If Joomla's update server is compromised, the attacker can replace the root metadata with a malicious copy which allows them to trick you into downloading and installing a malicious update, compromising your system.
If your host's server is compromised, an attacker may capture and modify the response of the Joomla update server in various ways such as directly changing the response data, resolving the Joomla update server to a malicious server under the attacker's control etc. This is, however, a very theoretical and rather improbable security concern. If someone has this kind of absolute control on your host's server, they can already hack your site directly instead of fooling you into maybe downloading a malicious update if their actions go undetected in the meantime.
If you are concerned about these possible attacks, there are many alternatives you can try if you suspect that your site is not being updated due to a TUF metadata problem.

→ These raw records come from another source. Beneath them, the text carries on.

-- ==== Sys2Proof/Machine/Sched.lean ====
section
/-! DEFINITION. Continuation records, queues, posts and joins (06 R128 to R132, R135, R139, R145, R426, R427). -/

namespace Sys2Proof.Machine

/-! ## A hart's loads of more than a word (R72) -/

/-- What a load of a block gives. -/
inductive Loaded
  | ok (bs : List Byte)
  | trap (t : Trap)
  | hold
  deriving DecidableEq, Repr

/-- The data of a checked access outside MMIO. -/
def State.dataAt (s : State) (x : Xlat) (n : Nat) : List Byte :=
  if x.tt = 5 then
    match s.findCrt x.pa with
    | some k => s.readDecoded k x.pa n
    | none => s.readPhys x.pa n
  else s.readPhys x.pa n

/-- A naturally aligned block loaded by the acting hart. A poisoned word of it traps with the word's own address in TRAPVAL, as R334 has it,
also where R142 speaks of va: the model's choice (log 61). -/
def State.loadBlock (s : State) (va : Word) (n : Nat) : Loaded × State :=
  match s.checkAccess .load va n with
  | (.error t, s) => (.trap t, s)
  | (.ok x, s) =>
    if !s.xlatReady x || s.windowHeld ((s.part.key? x.pa).getD 0) n false then (.hold, s)
    else if s.poisonedAccess x n then (.trap (poisonTrap (va + word (s.poisonOffset x n))), s)
    else
      let s := s.passRange s.coreNum x n
      (.ok (s.dataAt x n), s)

/-! ## Records (R128, R129) -/

/-- Bits [hi:lo] at a byte offset of a little-endian record. -/
def recBits (r off hi lo : Nat) : Nat := bits r (8 * off + hi) (8 * off + lo)

/-- A continuation record as read. -/
structure Rec where
  code : Word
  frame : Word
  parent : Word
  join : Nat
  fab : Bool
  die : Nat
  pin : Bool
  range : Bool
  queue : Nat
  prio : Nat
  gang : Nat
  accs : Nat
  bars : Nat
  slots : Nat
  chunk : Nat
  lo : Nat
  hi : Nat
  /-- Every reserved field is zero. -/
  clean : Bool
  deriving DecidableEq, Repr

/-- The record of 64 bytes (R128). -/
def Rec.ofNat (r : Nat) : Rec :=
  { code := sext57 (word (recBits r 0 56 0)), frame := word (recBits r 8 63 0)
    parent := sext57 (word (recBits r 0x10 56 0)), join := recBits r 0x18 31 0
    fab := recBits r 0x1C 20 20 = 1, die := recBits r 0x1C 19 18, pin := recBits r 0x1C 17 17 = 1
    range := recBits r 0x1C 16 16 = 1, queue := recBits r 0x1C 13 8, prio := recBits r 0x1C 5 4, gang := recBits r 0x1C 3 0
    accs := recBits r 0x20 27 24, bars := recBits r 0x20 20 10, slots := recBits r 0x20 8 0
    chunk := recBits r 0x24 31 0, lo := recBits r 0x28 63 0, hi := recBits r 0x30 63 0
    clean := recBits r 0 63 57 = 0 && recBits r 0x10 63 57 = 0 && recBits r 0x10 5 0 = 0 && recBits r 0x1C 31 21 = 0 &&
      recBits r 0x1C 15 14 = 0 && recBits r 0x1C 7 6 = 0 && recBits r 0x20 31 28 = 0 && recBits r 0x20 23 21 = 0 &&
      recBits r 0x20 9 9 = 0 && recBits r 0x38 63 0 = 0 }

/-- The number of chunks of a range (R135). -/
def Rec.chunks (r : Rec) : Nat := if r.lo < r.hi && r.chunk ≠ 0 then (r.hi - r.lo + r.chunk - 1) / r.chunk else 0

/-- Every core number of the package. -/
def allCores : List Nat := (List.range 4).flatMap (fun d => (List.range 48).map (fun c => coreOf d c))

/-- The hart is some die's supervisor hart, which is never bound (R131). -/
def State.isSuper (s : State) (n : Nat) : Bool := s.superHart (dieOfHart n) = some n

/-- Harts of a core that may ever be bound. -/
def State.bindable (s : State) (core : Nat) : List Nat := (List.range 8).filter (fun k => !s.isSuper (core * 8 + k))

/-- The longest run of consecutive numbers in an ascending list, as its first number, that holds `n` of them (R134). -/
def runOf (xs : List Nat) (n : Nat) : Option Nat :=
  if n = 0 then some 0 else xs.find? (fun x => (List.range n).all (fun k => xs.contains (x + k)))

/-- Validity of a record, at its post or at a binding (R129). -/
def State.recValid (s : State) (atPost : Bool) (r : Rec) : Bool :=
  r.clean && r.code.toNat % 4 = 0 && 1 ≤ r.gang && r.gang ≤ 8 && r.slots ≤ 256 && r.bars ≤ 1024 && r.accs ≤ 8 &&
    allCores.any (fun c => s.part.hasCore c && r.gang ≤ (s.bindable c).length) &&
    (!r.pin || s.live r.die) &&
    (if r.range then r.chunk ≠ 0 && r.chunks < 2 ^ 32 && (!atPost || r.join = 0)
     else r.chunk = 0 && r.lo = 0 && r.hi = 0)

/-! ## Structures of the scheduler in memory (R426) -/

/-- An address translated by page tables in a context; only types 0, 1 and 6 that may be read and written (R426). Bits [63:57] of an address are
not looked at, the model's choice, and the access counts as one of the master distributor's die (R193; log 57). -/
def State.schedAddr (s : State) (ctx : Nat) (va : Word) : Option Nat × State :=
  match s.translate none ctx va with
  | (some x, s) =>
    if x.r && x.w && (x.tt = 0 || x.tt = 1 || x.tt = 6) then (some x.pa, s.noteHot s.master x) else (none, s)
  | (none, s) => (none, s)
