-- ==== Sys2Proof/Machine/Tile.lean ====
section
/-! DEFINITION. Tile movement (10_tile_movement R213 to R233): tensor maps, the copy engine with its regimes and faults (08 R183; 16
R328, R331, R332, R334), `twait`, `vldt` and `vstt`, and batch issue: majors 0x28, 0x29 and 0x2A fn 0. -/

namespace Sys2Proof.Machine

/-! ## Tensor maps (R213 to R218) -/

/-- Bytes of one block and its side bytes (R218). -/
def Tag.blockBytes (t : Tag) : Nat := if t = .e2m1x then 16 else 128
def Tag.sideCount (t : Tag) : Nat := if t = .e2m1x then 2 else 1
/-- Side bytes of one data row in the side slot (R218). -/
def Tag.rowSides (t : Tag) : Nat := if t = .e2m1x then 32 else 2

/-- The fields of a map of 128 bytes (R213); none where the tag's code is reserved. -/
def TMap.ofNat (m : Nat) : Option TMap :=
  let rank := recBits m 8 10 8
  (Tag.ofCode? (recBits m 8 7 0)).map (fun tag =>
    { base := sext57 (word (recBits m 0 56 0)), win := recBits m 8 13 13 = 1, trans := recBits m 8 12 12 = 1
      cmp := recBits m 8 11 11 = 1, rank := rank, tag := tag
      dims := (List.range 5).map (fun k => recBits m (0x10 + 4 * k) 31 0)
      strides := (List.range 5).map (fun k => toSigned 64 (recBits m (0x28 + 8 * k) 63 0))
      boxes := (List.range 5).map (fun k => let b := recBits m (0x50 + 2 * k) 15 0; if rank ≤ k && b = 0 then 1 else b)
      kx := recBits m 0x60 7 0, ky := recBits m 0x61 7 0, sx := recBits m 0x62 7 0, sy := recBits m 0x63 7 0
      dx := recBits m 0x64 7 0, dy := recBits m 0x65 7 0
      plx := recBits m 0x68 7 0, phx := recBits m 0x69 7 0, ply := recBits m 0x6A 7 0, phy := recBits m 0x6B 7 0
      side := sext57 (word (recBits m 0x70 56 0)), fill := recBits m 0x78 63 0 })

def TMap.dim (m : TMap) (k : Nat) : Nat := m.dims.getD k 0
def TMap.stride (m : TMap) (k : Nat) : Int := m.strides.getD k 0
def TMap.box (m : TMap) (k : Nat) : Nat := m.boxes.getD k 1

/-- Output columns, output rows, the extent of the K axis and of the pixel axis of a window map (R217). -/
def TMap.ow (m : TMap) : Int := Int.fdiv ((m.dim 1 : Int) + m.plx + m.phx - m.dx * ((m.kx : Int) - 1) - 1) m.sx + 1
def TMap.oh (m : TMap) : Int := Int.fdiv ((m.dim 2 : Int) + m.ply + m.phy - m.dy * ((m.ky : Int) - 1) - 1) m.sy + 1
def TMap.qExt (m : TMap) : Int := (m.ky * m.kx * m.dim 0 : Nat)
def TMap.pExt (m : TMap) : Int := m.ow * m.oh * (if m.rank = 4 then m.dim 3 else 1 : Nat)

/-- The dimension along a row, and the first of those across rows (R215). -/
def TMap.fast (m : TMap) : Nat := if m.trans then 1 else 0
def TMap.slow (m : TMap) : Nat := if m.trans then 0 else 1

/-- Box rows. -/
def TMap.rows (m : TMap) : Nat := m.box m.slow * m.box 2 * m.box 3 * m.box 4

/-- Slots of the range that hold data (R218). -/
def TMap.dataSlots (m : TMap) (cnt : Nat) : Nat := if m.tag.paired then cnt - 1 else cnt

/-- Reserved fields are zero (R213, R214). -/
def mapClean (m : Nat) : Bool :=
  recBits m 0 63 57 = 0 && recBits m 8 63 14 = 0 && recBits m 0x24 31 0 = 0 && recBits m 0x5A 47 0 = 0 && recBits m 0x60 63 48 = 0 &&
    recBits m 0x68 63 32 = 0 && recBits m 0x70 63 57 = 0

/-- The constraints of a paired tag (R218). -/
def TMap.pairedOk (m : TMap) (cnt : Nat) (org0 : Int) : Bool :=
  let d := cnt - 1
  let n := m.tag.block
  1 ≤ d && d ≤ (if m.tag = .e2m1x then 8 else 128) && m.dim 0 % n = 0 && m.box 0 % n = 0 && org0 % n = 0 &&
    m.stride 0 = (if m.tag = .e2m1x then 0 else 2) &&
    (List.range 5).all (fun k => k = 0 || m.rank ≤ k || m.stride k % m.tag.blockBytes = 0)

/-- The constraints of a window map (R217). -/
def TMap.winOk (m : TMap) : Bool :=
  (m.rank = 3 || m.rank = 4) && [m.kx, m.ky, m.sx, m.sy, m.dx, m.dy].all (fun x => 1 ≤ x) && m.box 2 = 1 && m.box 3 = 1 &&
    m.box 4 = 1 && 1 ≤ m.ow && 1 ≤ m.oh && m.qExt < 2 ^ 32 && m.pExt < 2 ^ 32

/-- The conditions of R214. -/
def TMap.ok (m : TMap) (cnt : Nat) (org0 : Int) (store : Bool) : Bool :=
  let w := m.tag.width 0
  m.tag ≠ .untyped && !m.tag.isSide && 1 ≤ m.rank && m.rank ≤ 5 &&
    (List.range 5).all (fun k => k < m.rank || (m.dim k = 0 && m.stride k = 0 && m.box k = 1)) &&
    (m.win || [m.kx, m.ky, m.sx, m.sy, m.dx, m.dy, m.plx, m.phx, m.ply, m.phy].all (fun x => x = 0)) &&
    (m.tag.paired || m.side = 0) &&
    (w < 8 || (List.range 5).all (fun k => m.stride k % (w / 8 : Nat) = 0)) &&
    !(m.trans && (m.rank = 1 || m.win || m.tag.paired)) &&
    m.box m.fast * w ≤ 2048 && m.rows ≤ 64 * m.dataSlots cnt &&
    !(store && m.win) && (!m.tag.paired || m.pairedOk cnt org0) && (!m.win || m.winOk)

/-- Where a byte of the range comes from or goes to. -/
inductive MapByte
  | fill (b : Byte)
  | mem (va : Word)
  deriving DecidableEq, Repr

/-- Bytes of i0 along dimension 0 (R215). -/
def TMap.along (m : TMap) (i0 : Int) : Int := if m.tag = .e2m1x then Int.fdiv i0 2 else i0 * m.stride 0

/-- The distance from BASE of a box element given its five box indices; none outside (R215, R216). -/
def TMap.relBox (m : TMap) (org : List Int) (js : List Nat) : Option Int :=
  let at' := fun (k : Nat) => (if k < m.rank then org.getD k 0 else 0) + js.getD k 0
  if (List.range m.rank).any (fun k => at' k < 0 || (m.dim k : Int) ≤ at' k) then none
  else some ((List.range 5).foldl (fun t k => t + (if k = 0 then m.along (at' 0) else at' k * m.stride k)) 0)

/-- The distance from BASE of element (j0, j1) of a window map; none outside (R217). -/
def TMap.relWin (m : TMap) (org : List Int) (j0 j1 : Nat) : Option Int :=
  let q := org.getD 0 0 + j0
  let p := org.getD 1 0 + j1
  if q < 0 || m.qExt ≤ q || p < 0 || m.pExt ≤ p then none
  else
    let ch : Int := m.dim 0
    let ix := Int.emod p m.ow * m.sx - m.plx + Int.emod (q / ch) m.kx * m.dx
    let iy := Int.emod (p / m.ow) m.oh * m.sy - m.ply + q / (ch * m.kx) * m.dy
    let n := p / (m.ow * m.oh)
    if ix < 0 || (m.dim 1 : Int) ≤ ix || iy < 0 || (m.dim 2 : Int) ≤ iy then none
    else some (m.along (Int.emod q ch) + ix * m.stride 1 + iy * m.stride 2 + n * m.stride 3)

/-- The distance from BASE of the element in column j of logical row r; none where no inside element lies there. -/
def TMap.rel (m : TMap) (org : List Int) (r j : Nat) : Option Int :=
  if m.box m.fast ≤ j || m.rows ≤ r then none
  else if m.win then m.relWin org j r
  else
    let jg := r % m.box m.slow
    let q := r / m.box m.slow
    let j2 := q % m.box 2
    let j3 := q / m.box 2 % m.box 3
    let j4 := q / m.box 2 / m.box 3
    m.relBox org (if m.trans then [jg, j, j2, j3, j4] else [j, jg, j2, j3, j4])

/-- An address at a distance. -/
def wordPlus (a : Word) (d : Int) : Word := a + BitVec.ofInt 64 d

/-- What belongs in logical byte `off` of a range of `cnt` slots (R215 to R218). -/
def TMap.place (m : TMap) (cnt : Nat) (org : List Int) (off : Nat) : MapByte :=
  if !m.tag.paired then
    let e := m.tag.width 0 / 8
    let b := off % 256
    match m.rel org (off / 256) (b / e) with
    | some d => .mem (wordPlus m.base (d + (b % e : Nat)))
    | none => .fill (BitVec.ofNat 8 (m.fill / 256 ^ (b % e)))
  else
    let bb := m.tag.blockBytes
    let d := cnt - 1
    if off < d * 16384 then
      let b := off % 256
      match m.rel org (off / 256) (b / bb * m.tag.block) with
      | some x => .mem (wordPlus m.base (x + (b % bb : Nat)))
      | none => .fill 0
    else
      let so := off - d * 16384
      let row := so / m.tag.rowSides
      let part := so % m.tag.rowSides
      if d * 64 ≤ row then .fill 0
      else match m.rel org row (part / m.tag.sideCount * m.tag.block) with
        | some x => .mem (wordPlus m.side (Int.fdiv x bb * m.tag.sideCount + (part % m.tag.sideCount : Nat)))
        | none => .fill (if m.tag = .e2m1x && part % 2 = 0 then 0x7F#8 else 0)

/-! ## Issue (R212, R214, R224 to R228) -/

/-- What an issue gives. -/
inductive Issue
  | ok (c : CopyCmd)
  | trap (t : Trap)
  | hold
  deriving DecidableEq, Repr

/-- The operands of a tile command. -/
structure TileArgs where
  op : CopyOp
  desc : Word
  arg : Word := 0
  argb : Word := 0
  org : List Int := []
  /-- The instruction word, for TRAPVAL. -/
  iw : Word := 0
  deriving DecidableEq, Repr

/-- Commands of a hart in its queue. -/
def Core.queueOf (c : Core) (hart : Nat) : List CopyCmd := c.copies.filter (fun x => x.hart = hart)

/-- A free entry in the acting hart's queue of 32 (R220). -/
def State.copyRoom (s : State) : Bool := (s.core.queueOf s.cur).length < 32

/-- A command of the acting hart, before its map is read. -/
def State.bareCmd (s : State) (x : TileArgs) (dst : Desc) : CopyCmd :=
  { op := x.op, uid := 0, hart := s.cur, gang := s.hart.gang, ctx := s.hart.ctx, user := !s.hart.sup, careful := s.hart.careful
    stamp := 0, pc := s.hart.pc, dst := dst, descWord := x.desc, argWord := x.arg, params := x.argb, origin := x.org
    pattern := x.arg }

/-- An element tag that `tpack` and `tunpk` may carry (R228). -/
def csrTag (code : Nat) : Option Tag :=
  (Tag.ofCode? code).bind (fun t => if t = .untyped || t.isSide || t.paired then none else some t)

First, you can install the update manually (it addresses updating your site, but not fixing the TUF metadata issue). Go to https://downloads.joomla.org/ and download the Upgrade Package for the Joomla! version you want to upgrade to in ZIP format. Then go to your site's System, Update, Joomla and click on Upload and Update. You can now use the ZIP file your downloaded to update Joomla.
Note | |
---|---|
The question is, if you do not trust Joomla's update server to not be compromised, why do you trust Joomla's download server to not be compromised either? If you suspect your network is insecure, how do you trust it to download Joomla? This is the main reason why we do not consider the "Joomla's update server might be compromised" to be a real security concern. You either trust the Joomla organisation, or not. If you have a valid reason to suspect that you are being targeted, you can try to verify the update files. Compare the file you download from Joomla's download servers with the file you download from Joomla's GitHub Releases page. The sizes (down to the byte) and checksums (MD5, SHA-1, SHA-256, and SHA-512) of the two files MUST be identical. If they are not, something is wrong. Your network may be caching files for too long (very likely), your network / Internet gateway is compromised (less likely, but we've actually seen that before, affecting only the clients one tiny ISP in a sparsely populated area in the USA), or Joomla itself is fully compromised (astronomically unlikely). |
As noted, this does not fix the cached TUF metadata issue which might be why you are not receiving updates. To fix that, you will have to edit the #__tuf_metadata record for Joomla in the database. You will need to remove the contents of the targets, snapshot, timestamp, and mirrors columns. You will also need to replace the contents of the root column. Which brings us to the next question. Where can you get this information from?
The safest place to get that information from is another site, which is known to be reliably locating updates for the same Joomla version as the stricken site. Copy that information from the known good site to the stricken site. Then go to System, Update, Joomla, and click on Check For Updates if necessary.
The other place you can find this information is Joomla's update server: https://update.joomla.org/cms/root.json. However, this is exactly where Admin Tools retrieves this information from. If you do not trust your host's server you can check the information Admin Tools retrieved with what you retrieve from two separate network connections (e.g. your regular wired Internet connection, and a mobile Internet connection – make sure to turn WiFi off on your mobile device!). If the information matches, you can trust your host's network and let the matter rest. If the information is different, fix it in your database and let your host know that they have a problem: they are either caching this information on their end for too long (most likely), or their server is compromised (least likely).